W3C standards: The relationship between RDF and Topic Maps

The W3C has made an attempt to establish standard guidelines for Resource Description Framework (RDF) / Topic Maps interoperability. This document analyses the development background of both standards, and provides an overview of five different relationship proposals.

There are many debates on the internet about relationships between Resource Description Framework (RDF), Topic Maps and some ontology expressing languages. Some fuel to the fire has been added with the introduction of other ontology languages such as OWL and SKOS. The W3C has made an attempt to establish standard guidelines for RDF/Topic Maps interoperability by consolidating the existing proposals of integrating RDF and Topic Maps data.

The primary goal of W3C was to achieve interoperability between RDF and Topic Maps at the data level. This means that it should be possible to translate data from one form to the other without unacceptable loss of information or corruption of the semantics. It should also be possible to query the results of a translation in terms of the target model and it should be possible to share vocabularies across the two paradigms.

For those readers who are not familiar enough with Topic Maps, a good introduction can be found in Steve Pepper's famous document: "The TAO of Topic Maps, Finding the way in the age of infoglut". It is also supposed that reader is very familiar with RDF and its triplet concepts, as well as with Semantic Web concepts.

Introduction
The Resource Description Framework (RDF) is a model developed by the W3C for representing information about resources in the World Wide Web. Topic Maps is a standard for knowledge integration developed by the ISO. The two specifications were developed in parallel during the late 1990's within their separate organizations for what at first appeared to be very different purposes.

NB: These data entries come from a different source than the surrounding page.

/-- No debugger's event, pre-emption or instruction in flight comes first. -/
theorem onlyInterrupts {s : State} (h : ((s.hart.dbg.passBreak || s.hart.breakpointHit.isNone) && s.myGang.pre.isNone &&
    s.hart.stopAt.isNone && s.hart.partLoad.isNone && s.hart.arrayAt == 0 && s.hart.wait.isNone) = true) :
    OnlyInterrupts s := by
  simp only [Bool.and_eq_true, Bool.or_eq_true, Option.isNone_iff_eq_none, beq_iff_eq] at h
  obtain ⟨⟨⟨⟨⟨a, b⟩, c⟩, d⟩, e⟩, f⟩ := h
  exact ⟨a, b, c, d, e, by simp [f], by simp [f]⟩

/-! ## The machine around an instruction -/

theorem witness_StepRunsTheDecodedInstruction :
    (∃ s s0 u t c w i v, Issues s s0 c ∧ s0.pick c = some u ∧ prepare u = .ok w t ∧ decode w = some i ∧
      exec i t = .next v ∧ v.held = none ∧ t.hart.stopAt = none ∧ t.freezes = [] ∧ i = .addi 12 0 5) ∧
    (∃ s s0 u t c w, Issues s s0 c ∧ s0.pick c = some u ∧ prepare u = .ok w t ∧ decode w = none) ∧
    (∃ s : State, s.agenda = .event .heartbeatTick :: [] ∧ Instr.isEvent .heartbeatTick = true) := by
  refine ⟨⟨State.reset.withFetchWord 32 0x09800005, _, (State.reset.withFetchWord 32 0x09800005).focus ⟨0, 0⟩, ?_, 0, ?_,
      .addi 12 0 5, _, .inl ⟨rfl, rfl, rfl⟩, ?_, ?_, ?_, rfl, ?_, ?_, ?_, rfl⟩,
    ⟨State.reset, _, State.reset.focus ⟨0, 0⟩, ?_, 0, ?_, .inl ⟨rfl, rfl, rfl⟩, ?_, ?_, ?_⟩,
    ⟨{ State.reset with agenda := [.event .heartbeatTick] }, rfl, rfl⟩⟩
  all_goals first | exact rfl | decide +kernel | skip

/-- The boot hart at the word ADDI x12, x0, 5. -/
def booting : State := State.reset.withFetchWord 32 0x09800005

theorem witness_FetchReadsOrTraps :
    (PlainIssue booting ∧ booting.hart.pc.toNat % 4 = 0 ∧ booting.hart.pc.toNat < 0x1000000000000 ∧
      booting.hart.xlat.en = false ∧ booting.lineAt booting.hart.cluster booting.hart.pc.toNat = none ∧
      booting.readerLine 0x10000001000 = none ∧ (booting.die (homeDie 0x10000001000)).dropped = [] ∧
      booting.poisoned 0x10000001000 4 = false ∧ booting.hart.ibuf = [] ∧ booting.priors = [] ∧
      booting.hart.pending = [] ∧ booting.errors = [] ∧ booting.localErrors = []) ∧
    booting.placeOf booting.hart.pc.toNat true = .ok (.device booting.hart.pc.toNat 0x10000001000 true) ∧
    (OnlyInterrupts (tiny fun h => { h with pc := 0x10000001002 }) ∧
      (tiny fun h => { h with pc := 0x10000001002 }).interruptDue
        (tiny fun h => { h with pc := 0x10000001002 }).hart = none ∧
      (tiny fun h => { h with pc := 0x10000001002 }).hart.pc.toNat % 4 ≠ 0) :=
  ⟨⟨⟨onlyInterrupts (by decide +kernel), by decide +kernel, by decide +kernel⟩, by decide +kernel⟩, rfl,
    onlyInterrupts (by decide +kernel), by decide +kernel⟩

theorem witness_StepsKeepMemoryCanonical : State.reset.wf = true ∧ ∃ t, step State.reset = .next t :=
  ⟨by decide +kernel, _, rfl⟩

theorem witness_DecodingInvertsEncoding : Instr.isEvent (.lcount 31 5) = false ∧
    Instr.wellFormed (.lcount 31 5) = true ∧ Instr.wellFormed (.modeM 30 1 1) = true := by decide

/-! ## Traps -/

/-- A hart at a level, with a nested vector where asked. -/
def at_ (p : Priv) (nest : Bool) : State :=
  tiny fun h => { h with
    priv := p, sup := { h.sup with stat := { h.sup.stat with nest := nest } }
    fw := { h.fw with stat := { h.fw.stat with nest := nest } } }

theorem witness_TrapEntrySavesAndVectors :
    (EntersHandler false 0x05 (at_ .user false) ∧ ¬ ToFirmware false 0x05 (at_ .user false).hart) ∧
    (EntersHandler false 0x10 (at_ .supervisor false) ∧ ToFirmware false 0x10 (at_ .supervisor false).hart) ∧
    (EntersHandler true 0x01 (at_ .firmware true) ∧ ToFirmware true 0x01 (at_ .firmware true).hart) := by
  unfold EntersHandler ToFirmware; decide +kernel

theorem witness_DoubleTrapEndsTheGang : let s := at_ .user true
    (if s.hart.toFirmware false 0x05 then s.hart.fw else s.hart.sup).stat.nest = true ∧ s.hart.run ≠ .gone ∧
      ∃ g ∈ s.gangs, g.key = s.hart.name.gang := by decide +kernel

/-- A supervisor in a handler that came from a level, with a suspended loop of two words. -/
def inHandler (from_ : BitVec 2) (lp : Bool) (epc : Word) : State :=
  tiny fun h => { h with
    priv := .supervisor
    sup := { h.sup with epc := epc, stat := { h.sup.stat with ppriv := from_, lp := lp, nest := true } }
    seqr := { h.seqr with suspended := true, loop := some ⟨0x1000, [0, 0], 1, Vector.replicate 6 0, 0, false, []⟩ } }

theorem witness_TrapReturnRestores :
    (∀ p ∈ [2, 3], (inHandler p true 0).hart.priv ≠ .user ∧
      ((p : BitVec 2) != 2 && decide (p.toNat ≤ 1)) = false) ∧
    (∀ p ∈ [0, 1], (p != (2 : BitVec 2) && decide (p.toNat ≤ 1)) = true) ∧
    (let s := inHandler 0 true 0x1004
     s.hart.sup.stat.lp = true ∧ s.hart.seqr.suspended = true ∧
      s.hart.sup.epc = (0x1000 : Word) + BitVec.ofNat 64 (4 * 1) ∧ 1 < 2) ∧
    (let s := inHandler 0 true 0x1008
     ∀ k < 2, s.hart.sup.epc ≠ (0x1000 : Word) + BitVec.ofNat 64 (4 * k)) := by decide +kernel

/-- A hart with interrupts enabled, an event, a software interrupt and a timer pending as asked. -/
def pending (on event software timer : Bool) : State :=
  tiny fun h => { h with
    sup := { h.sup with stat := { h.sup.stat with ie := on } }, eve := event, sevent := if event then 1 else 0
    swe := software, swp := software, tie := timer, stimecmp := 0 }

theorem witness_InterruptsAreTakenInOrder :
    ∀ on e w t : Bool, OnlyInterrupts (pending on e w t) ∧
      (pending on e w t).hart.sup.stat.ie = on ∧
      (decide ((pending on e w t).hart.eve = true ∧ (pending on e w t).hart.sevent ≠ 0) = e) ∧
      (decide ((pending on e w t).hart.swe = true ∧ (pending on e w t).hart.swp = true) = w) ∧
      (decide ((pending on e w t).hart.tie = true ∧
        (pending on e w t).hart.stimecmp.toNat ≤ (pending on e w t).time.toNat) = t) :=
  fun on e w t => ⟨onlyInterrupts (by revert on e w t; decide +kernel), by revert on e w t; decide +kernel⟩

theorem witness_SystemInstructions :
    ((tiny fun h => { h with flags := 0x11, flagEn := 0x10 }).hart.flags &&& 0x10 ≠ 0) ∧
    ((at_ .user false).hart.flags &&& (at_ .user false).hart.flagEn = 0) ∧
    ((at_ .user false).hart.sup.stat.nest = false ∧ (at_ .supervisor false).hart.fw.stat.nest = false) ∧
    ((at_ .supervisor false).wakePending (at_ .supervisor false).hart = false) ∧
    (let s := (pending true true false false).onHart fun h => { h with priv := .supervisor }
     s.wakePending s.hart = true) := by decide +kernel

/-! ## Calls, gates, loops -/

theorem witness_CallsKeepTheVectorState :
    ((regs 0 0 0).onHart (Hart.wx 2 8)).hart.rx 2 = 8 ∧
    (∃ s p q s1 s2, (s.hart.rx 2).toNat % 16 = 0 ∧ Reaches .store (s.hart.rx 2 - 16) 8 p s s1 ∧
      Unwatched .store (s.hart.rx 2 - 16) 8 s1 ∧ Reaches .store (s.hart.rx 2 - 8) 8 q s1 s2 ∧
      Unwatched .store (s.hart.rx 2 - 8) 8 s2) ∧
    (∃ s r d s1 s2, (s.hart.rx 2).toNat % 16 = 0 ∧ s.myGang.pre = none ∧ Loads (s.hart.rx 2) 8 Hints.none r s s1 ∧
      Loads (s.hart.rx 2 + 8) 8 Hints.none d s1 s2 ∧ natOfBytes d < 2 ^ 53 ∧
      natOfBytes d / 2 ^ 32 % 2 ^ 16 = (Ew.e8).code.toNat + 16 * 0) ∧
    (∃ s : State, s.myGang.pre ≠ none ∧ s.hart.mode = none ∧ Unfrozen s) ∧
    (∃ s : State, s.myGang.pre ≠ none ∧ s.hart.mode = none ∧ ¬ Unfrozen s) := by
  refine ⟨by decide +kernel, ⟨tiny (Hart.wx 2 (BitVec.ofNat 64 (tcm0 + 16))), .tcm 0 0, .tcm 0 8, _, _,
      by decide +kernel, ⟨none, _, rfl, rfl⟩, by unfold Unwatched; decide +kernel, ⟨none, _, rfl, rfl⟩,
      by unfold Unwatched; decide +kernel⟩,
    ⟨tiny (Hart.wx 2 (BitVec.ofNat 64 tcm0)) |>.modCore 0 (fun c => { c with tcm := [(12, 1)] }), _, [0, 0, 0, 0, 1, 0, 0, 0], _, _,
      by decide +kernel, rfl, ⟨by decide +kernel, .tcm 0 0, _, _, ⟨none, _, rfl, rfl⟩, by unfold Unwatched; decide +kernel, rfl, rfl⟩,
      ⟨by decide +kernel, .tcm 0 8, _, _, ⟨none, _, rfl, rfl⟩, by unfold Unwatched; decide +kernel, rfl, rfl⟩, by decide, by decide⟩,
    ⟨{ tiny id with gangs := [{ Gang.reset with pre := some ⟨0, 0, none⟩ }] }, by decide +kernel, rfl, by unfold Unfrozen; decide +kernel⟩,
    ⟨{ tiny id with gangs := [{ Gang.reset with pre := some ⟨0, 0, none⟩ }], freezes := [.package] }, by decide +kernel, rfl,
      by unfold Unfrozen; decide +kernel⟩⟩

/-- A gate table at the foot of SRAM with entry 0: valid, supervisor, the target 0x40. -/
def gated (valid : Byte) : State :=
  { tiny (fun h => { h with gtbase := 0x10000000 }) with mem := [(sram0, 0x40), (sram0 + 8, valid)] }

theorem witness_GatesEnterAndReturn :
    ((tiny fun h => { h with gated := true }).hart.gated = true) ∧
    ((tiny fun h => { h with gtbase := 0x40000000 }).homeOf (0x40000000 * 4096 + 16 * 0) = none) ∧
    (∀ v ∈ [0, 3], ∃ d s1, (gated v).hart.gated = false ∧
      (gated v).homeOf ((gated v).hart.gtbase.toNat * 4096 + 16 * 0) = some sram0 ∧
      (gated v).readDie (gated v).me sram0 16 = (d, s1) ∧ s1.poisoned sram0 16 = false ∧
      (natOfBytes d / 2 ^ 64 % 2 = 1 ↔ v = 3)) ∧
    (∃ s : State, s.hart.gated = true ∧ s.hart.gate.priv = Priv.supervisor.code) := by
  refine ⟨rfl, by decide +kernel, fun v hv => ⟨_, _, ?_, ?_, rfl, ?_, ?_⟩,
    tiny fun h => { h with gated := true, gate := ⟨0, 1, 0⟩ }, rfl, rfl⟩ <;>
  · revert v; decide +kernel

/-- A hart before a loop of one level, or within its body of two words. -/
def looping (first last : Word) (index : BitVec 32) (pos : Nat) : Hart :=
  { Hart.reset with
    pc := 0x1000 + BitVec.ofNat 64 (4 * pos)
    seqr := { Sequencer.reset with
      counts := Vector.replicate 6 3, first := first, last := last
      loop := some ⟨0x1000, [0x09800005, 0x09800005], 1, Vector.ofFn fun i => if i.val = 0 then index else 0, pos, false, []⟩ } }

/-- The boot hart before the word of `booting`, its counts 1. -/
def beforeLoop : State :=
  booting.onHart fun h => { h with pc := h.pc - 4, seqr := { h.seqr with counts := Vector.replicate 6 1 } }

theorem witness_LoopsStart :
    ((5 : BitVec 3).toNat < 6) ∧
    (tiny id).hart.looping = none ∧ (tiny id).hart.sup.stat.lp = false ∧ ((looping 0 0 0 0).looping ≠ none) ∧
    (beforeLoop.hart.looping = none ∧ beforeLoop.hart.sup.stat.lp = false ∧
      (¬ ∃ k ≤ 0, beforeLoop.hart.seqr.counts.toList.getD k 0 = 0)) ∧
    (∃ body s1, fetchBody 1 (beforeLoop.hart.pc + 4) beforeLoop = .ok body s1 ∧ BodyAllowed body ∧
      s1.hart.seqr.last.getLsbD 0 = false ∧ 0 < body.length) := by
  refine ⟨by decide, rfl, rfl, by decide +kernel, by decide +kernel, ?_⟩
  obtain ⟨body, s1, h, rfl, h1⟩ : ∃ body s1, fetchBody 1 (beforeLoop.hart.pc + 4) beforeLoop = .ok body s1 ∧
      body = [0x09800005] ∧ s1.hart.seqr.last.getLsbD 0 = false :=
    ends (fun body s1 => body = [0x09800005] ∧ s1.hart.seqr.last.getLsbD 0 = false) (by decide +kernel)
  exact ⟨_, _, h, fun w hw => by rw [List.mem_singleton.mp hw]; decide +kernel, h1, by decide⟩

theorem witness_LoopReplaysItsBody :
    (∃ l, (looping 0 0 0 0).looping = some l ∧ (looping 0 0 0 0).pc = l.base + BitVec.ofNat 64 (4 * l.pos) ∧
      1 < l.body.length ∧ l.pos < 1 ∧ (looping 0 0 0 0).seqr.runs l 1 = true) ∧
    (∃ l, (looping 0 0 1 1).looping = some l ∧ l.pos + 1 = l.body.length ∧ 0 < l.depth ∧
      l.index.toList.getD 0 0 ≠ (looping 0 0 1 1).seqr.counts.toList.getD 0 0 - 1) ∧
    (∃ l, (looping 0 0 2 1).looping = some l ∧ l.pos + 1 = l.body.length ∧
      ∀ j < l.depth, l.index.toList.getD j 0 = (looping 0 0 2 1).seqr.counts.toList.getD j 0 - 1) :=
  ⟨⟨_, rfl, by decide +kernel, by decide +kernel, by decide +kernel, by decide +kernel⟩,
    ⟨_, rfl, by decide +kernel, by decide +kernel, by decide +kernel⟩,
    ⟨_, rfl, by decide +kernel, by decide +kernel⟩⟩

/-! ## Scalar memory -/

/-- A load passes its checks and gives the bytes of an empty place. -/
theorem witness_ScalarLoadsGiveTheirBytes :
    (∃ s d t, Loads (offsetAddress 4 0xFF8 s) 8 ⟨0, false, 5⟩ d s t) ∧
    (∃ s d t, Loads (indexedAddress 4 5 s) 1 ⟨3, true, 0⟩ d s t) := by
  refine ⟨⟨regs (tcm0 + 0x18) 0 0, List.replicate 8 0, _, ?_, .tcm 0 0x10, _, _, direct ?_, ?_, parts ?_, rfl⟩,
    ⟨regs (sram0 + 127) 1 0, List.replicate 1 0, _, ?_, .device (sram0 + 128) (sram0 + 128) true, _, _, direct ?_, ?_,
      parts ?_, rfl⟩⟩
  all_goals first | decide +kernel | (unfold Unwatched; decide +kernel)

/-- A cluster with one line of SRAM, its first byte dirty in class 2. -/
def cached : State :=
  { tiny id with clusters := [{ Cluster.reset with
      lines := [{ Line.empty sram0 0 with
        bytes := (Vector.replicate 128 ⟨false, false, 0, none⟩).set 0 ⟨true, true, 9, none⟩, classes := 4 }] }] }

/-- That line as it stood before an acquire of class 2, and a hart that keeps it as often as the free choice may ask. -/
def before : EarlyLine := ⟨0, ((cached.cluster 0).lines).headD (Line.empty 0 0), 4, 0⟩
def remembering : State := tiny fun h => { h with early := List.replicate (Config.beforeAcquire 0 sram0 + 1) before }

theorem witness_LoadsReadTheirPlace :
    (∀ p ∈ [Place.tcm 0 0, .scratch 0 0], Valid (tiny id) p) ∧ Valid (tiny id) (.host host0) ∧
    Valid (tiny id) (.device (sram0 + 8) (sram0 + 8) true) ∧ (tiny id).hart.cluster < (tiny id).clusters.length ∧
    (tiny id).readerLine (sram0 + 8) = none ∧ (∀ d ∈ (tiny id).dies, d.dropped = []) ∧ (tiny id).errors = [] ∧
    (tiny id).localErrors = [] ∧ (sram0 + 8) % 8 = 0 ∧ Roomy (tiny id) (sram0 + 8) ∧
    (∃ l, cached.lineAt cached.hart.cluster sram0 = some l ∧ isCompressedHome sram0 = false) ∧
    (∀ p ∈ [Place.tcm 0 0, .host host0, .device (sram0 + 8) (sram0 + 8) true],
      (tiny id).earlyAt ((tiny id).agentOf (tiny id).hart) p 8 3 = none ∧ ∀ k < 8, stands (tiny id) (p.plus k) = some 0) ∧
    stands { tiny id with gangs := [{ Gang.reset with scratch := [(0, 5)] }] } (.scratch 0 0) = some 5 ∧
    (∃ e, (remembering.earlyAt (remembering.agentOf remembering.hart) (.device sram0 sram0 true) 1 3) = some (sram0, e)) :=
  ⟨fun p hp => by
    obtain rfl | rfl : p = .tcm 0 0 ∨ p = .scratch 0 0 := by simpa using hp
    all_goals exact True.intro, ⟨host0, given (by decide +kernel)⟩, given (by decide +kernel), by decide +kernel,
    by decide +kernel, by decide +kernel, rfl, rfl, by decide, by unfold Roomy; decide +kernel, ⟨_, rfl, by decide +kernel⟩,
    by decide +kernel, by decide +kernel, before, by
      have h : (before.line.base == lineOf sram0 && !before.closed.getLsbD (3 : BitVec 4).toNat &&
        before.line.holds (sram0 % 128) 1) = true := by decide +kernel
      have k : (List.replicate (Config.beforeAcquire 0 sram0 + 1) before)[Config.beforeAcquire 0 sram0]? = some before := by simp
      show Option.map _ (if _ then _ else none) = _
      rw [if_pos (by decide +kernel), show (remembering.hart.early) = List.replicate (Config.beforeAcquire 0 sram0 + 1) before from rfl,
        List.filter_replicate, if_pos h]
      show Option.map _ (List.replicate _ before)[Config.beforeAcquire 0 (lineOf sram0)]? = _
      rw [show lineOf sram0 = sram0 by decide, k]; rfl⟩

theorem witness_ScalarStoresPutTheirBytes :
    ∃ i va d n c h s t, PlainStores s i va d n c h ∧ Stores va (bytesOf n (s.hart.rx d).toNat) c h s t :=
  ⟨_, _, 5, 8, 0, ⟨0, false, 0⟩, regs tcm0 7 0, _, .sd 5 4 0 0, by decide +kernel, .tcm 0 0, _, ⟨none, _, rfl, rfl⟩,
    by unfold Unwatched; decide +kernel, rfl⟩

theorem witness_ScalarStoresChangeNothingElse :
    ∃ i va d n c h p s s1, PlainStores s i va d n c h ∧ va.toNat % n = 0 ∧ Reaches .store va n p s s1 ∧
      Unwatched .store va n s1 ∧ h.last = false ∧ Ordinary s1 p n ∧ Valid s1 (.tcm 0 8) ∧ Apart p n (.tcm 0 8) :=
  ⟨_, _, 5, 8, 0, ⟨0, false, 0⟩, .tcm 0 0, regs tcm0 7 0, _, .sd 5 4 0 0, by decide +kernel, ⟨none, _, rfl, rfl⟩,
    by unfold Unwatched; decide +kernel, rfl, ⟨by decide +kernel, rfl, by decide +kernel, by decide +kernel⟩, trivial,
    .inr (.inr (by decide))⟩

However, it appears that they have a lot in common.

A number of attempts have been made to uncover the synergies between RDF and Topic Maps and to find ways of achieving interoperability at the data level. The goal of W3C now is to provide guidelines for users who want to combine the W3C's RDF/OWL family of specifications and the ISO's family of Topic Maps standards. This article is a survey of existing approaches and an analysis of their strengths and weaknesses. A W3C Recommendation with guidelines on transforming is yet to be published.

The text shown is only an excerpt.